Stablecoin in euro: regime agevolato e neutralità fiscale
Una delle novità più significative riguarda le stablecoin denominate in euro conformi al regolamento MiCA, tecnicamente qualificate come token di moneta elettronica (EMT). Per questa categoria specifica di cripto-attività, il legislatore ha previsto un regime fiscale differenziato.
I redditi e i proventi derivanti da detenzione, cessione o impiego di stablecoin in euro MiCA-compliant restano soggetti all’aliquota del 26%, anziché al 33%. Inoltre, la normativa chiarisce che non costituiscono eventi fiscalmente rilevanti né la conversione tra euro e stablecoin in euro, né il rimborso al valore nominale.
La scelta va letta come un tentativo di favorire strumenti digitali pienamente regolamentati e integrati nel sistema finanziario europeo, in linea con gli obiettivi del MiCA.
Conversioni e permute: cosa resta neutrale e cosa no
Sul fronte delle operazioni tipiche del mondo crypto, la legge di bilancio 2026 conferma il regime di neutralità fiscale già introdotto negli anni precedenti per le permute tra cripto-attività con eguali caratteristiche e funzioni. Questo principio, chiarito dall’Agenzia delle Entrate nella circolare 30/E del 2023, resta valido anche nel nuovo quadro normativo.
Rimane invece fiscalmente rilevante la conversione da criptovalute a valuta fiat, che continua a generare una plusvalenza tassabile. Dal 2026, salvo il caso delle stablecoin in euro, tale plusvalenza sconta l’aliquota del 33%, rafforzando la distinzione tra utilizzo “interno” all’ecosistema crypto e uscita verso la moneta tradizionale.

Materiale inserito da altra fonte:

/-- The edge of the button and the update of the counter read and write different registers (R191). -/
theorem callbacks_commute (a b lvl : Bool) (n : Nat) (d : Int) (s : State) :
    storeLevel lvl (buttonEdge lvl n (applyIncrement d (takeSample a b s))) =
      applyIncrement d (takeSample a b (storeLevel lvl (buttonEdge lvl n s))) := by
  cases hp : s.prevBtn <;> cases lvl <;> simp [buttonEdge, hp] <;> rfl

theorem exec_encIsrQ_applyIncrement {s : State} (hc : s.context = .interrupt) (a b : Bool) :
    exec (.encIsrQ a b) s = .next (applyIncrement (s.cfg.lut (pushSample s.hist a b)) (takeSample a b s)) :=
  inContext_of hc _

theorem exec_encIsrB_buttonEdge {s : State} (hc : s.context = .interrupt) (lvl : Bool) (n : Nat) :
    exec (.encIsrB lvl n) s = .next (storeLevel lvl (buttonEdge lvl (timeOperand s.cfg n) s)) :=
  inContext_of hc _

/-- Settles O47: outside the interrupt context both are refused, and in it their writes commute. -/
theorem callbackOrderIsUnobservable : Obligations.CallbackOrderIsUnobservable := by
  unfold Obligations.CallbackOrderIsUnobservable
  intro a b lvl n s
  cases hc : s.context with
  | foreground =>
    have hq : exec (.encIsrQ a b) s = .refused .wrongContext :=
      EncodingProofs.exec_wrongContext rfl (by simp [hc, Instr.issuer])
    have hb : exec (.encIsrB lvl n) s = .refused .wrongContext :=
      EncodingProofs.exec_wrongContext rfl (by simp [hc, Instr.issuer])
    rw [hq, hb]
    rfl
  | interrupt =>
    obtain ⟨f, p, hedge⟩ := WriterProofs.buttonEdge_frame lvl (timeOperand s.cfg n) s
    have hafter : (storeLevel lvl (buttonEdge lvl (timeOperand s.cfg n) s)).context = .interrupt := by
      simp [hedge, hc]
    rw [exec_encIsrQ_applyIncrement hc, exec_encIsrB_buttonEdge hc]
    simp only [andThen]
    rw [exec_encIsrB_buttonEdge (by simp [hc]), exec_encIsrQ_applyIncrement hafter]
    simp [callbacks_commute, hedge]

/-! ### The environment and the caller -/

/-- Settles O44: the pull-up decides the level of a released line. -/
theorem pullUpDecidesAReleasedLine : Obligations.PullUpDecidesAReleasedLine := by
  unfold Obligations.PullUpDecidesAReleasedLine
  intro s l rest h
  have hpull : State.pullUp { s with script := rest } l = true := by
    cases l <;> exact h
  have released : releasePin l { s with script := rest } = setPin l true { s with script := rest } := if_pos hpull
  exact congrArg Host.Outcome.next released

/-- Settles O49: the store writes one array and keeps the canonical form. -/
theorem callerWriteIsReadBack : Obligations.CallerWriteIsReadBack := by
  unfold Obligations.CallerWriteIsReadBack
  intro s r bytes rest hwf hs
  refine ⟨callerStore r bytes { s with script := rest }, ExceptionProofs.step_of_script hs, rfl,
    Memory.store_wf s.arrays r bytes hwf, fun j => ?_, fun r' hne j => ?_⟩
  · rw [memRead, callerStore_arrays, Memory.array_store_same s.arrays r bytes hwf]
  · rw [memRead, callerStore_arrays, Memory.array_store_other s.arrays r r' bytes hne, memRead]

/-! ### The flag of the button (R86, R90, R166) -/

theorem exec_btnGet {s : State} (hc : s.context = .foreground) :
    exec .btnGet s = .next { s with btnState := .none, ie := true, ret := .click s.btnState } := inContext_of hc _

/-- Settles O40: the flag is delivered before it is cleared, and a second call finds it clear. -/
theorem btnGetReadsAndClears : Obligations.BtnGetReadsAndClears := by
  unfold Obligations.BtnGetReadsAndClears
  refine ⟨fun c => rfl, fun s => ⟨exec_btnGet, fun hc t h => ?_, fun hc => ?_⟩⟩
  · rw [exec_btnGet hc] at h
    cases h
    exact exec_btnGet hc
  · exact EncodingProofs.exec_wrongContext rfl (by simp [hc, Instr.issuer])

/-- Settles O42: behind its context check a code is one write or one delivery. -/
theorem codeRowsComplete : Obligations.CodeRowsComplete := by
  unfold Obligations.CodeRowsComplete
  intro s
  refine ⟨fun hc hi => ?_, fun hc => inContext_of hc _, fun hc => inContext_of hc _, fun hc => inContext_of hc _,
    fun hc => inContext_of hc _, rfl, rfl, rfl, rfl, rfl⟩
  exact (inContext_of hc _).trans (if_neg (by simp [hi]))

/-- Settles O11: the row is refused by name, and the three values of the flag have the other codes. -/
theorem unreachableButtonCodeIsRefused : Obligations.UnreachableButtonCodeIsRefused := by
  unfold Obligations.UnreachableButtonCodeIsRefused
  exact ⟨fun s => rfl, fun b => by cases b <;> decide⟩

end Sys2Proof.StepProofs
end

section
/-! Runs of scheduled events (60_exceptions.md): the counting law, coalesced steps, and a whole press of the button. -/

namespace Sys2Proof.RunProofs

open Sys2Proof Sys2Proof.Machine

/-! ### One handler run -/

/-- What a scheduled handler run needs of a state between two steps is that the interrupt is pending. -/
theorem run_irq_of_inv {s : State} {rest : List Event} (n : Nat) (h : s.Inv) (hp : s.pcpend = true)
    (hs : s.script = .irq :: rest) :
    Sys2Proof.core.run (n + 1) s = Sys2Proof.core.run n (handled { s with script := rest }) :=
  run_irq n hs hp h.enabled h.foreground h.lower h.upper

/-- A handler run leaves the history in step with the lines. -/
theorem handled_inSync (s : State) : (handled s).inSync := pushSample_low s.hist s.pinA s.pinB

theorem pushSample_of_inSync {h : BitVec 4} {a b : Bool} (hsync : h.extractLsb' 0 2 = sample a b) (a' b' : Bool) :
    pushSample h a' b' = sample a b ++ sample a' b' := by
  rw [pushSample_eq, hsync]

/-- The update away from the limits, when the last sample was `a`, `b`. -/
theorem handled_counter {s : State} {a b : Bool} (hsync : s.hist.extractLsb' 0 2 = sample a b)
    (lo : s.counterMinLimit < s.counter) (hi : s.counter < s.counterMaxLimit) :
    (handled s).counter = s.counter + s.cfg.lut (sample a b ++ sample s.pinA s.pinB) := by
  rw [← pushSample_of_inSync hsync]
  exact counterAfter_inside s _ (lut_range s.cfg _) lo hi

/-- The counter stays when the lines are at their last sample, at a limit too. -/
theorem handled_counter_of_inSync {s : State} (hsync : s.inSync) : (handled s).counter = s.counter := by
  show counterAfter s (s.cfg.lut (pushSample s.hist s.pinA s.pinB)) = s.counter
  rw [pushSample_of_inSync hsync, CounterProofs.lut_same, CounterProofs.counterAfter_zero]

/-! ### Steps of the encoder -/

/-- The state after the environment changes one encoder line (R186). -/
def moved (s : State) (l : EncLine) (rest : List Event) : State :=
  { s with
    pinA := (moveLevels s.pinA s.pinB l).1
    pinB := (moveLevels s.pinA s.pinB l).2
    pcpend := true
    script := rest }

ISEE: le cripto entrano nel patrimonio mobiliare
Un’ulteriore novità di rilievo è l’inclusione esplicita delle cripto-attività nel patrimonio mobiliare ai fini ISEE. La legge di bilancio 2026 fornisce finalmente una base normativa chiara a un orientamento già emerso nella prassi, rinviando a un decreto attuativo la definizione delle modalità operative.
Per i nuclei familiari che detengono criptovalute, ciò comporta un rafforzamento degli obblighi dichiarativi e un possibile impatto sull’accesso a prestazioni sociali agevolate, rendendo ancora più centrale una corretta gestione e rendicontazione degli asset digitali.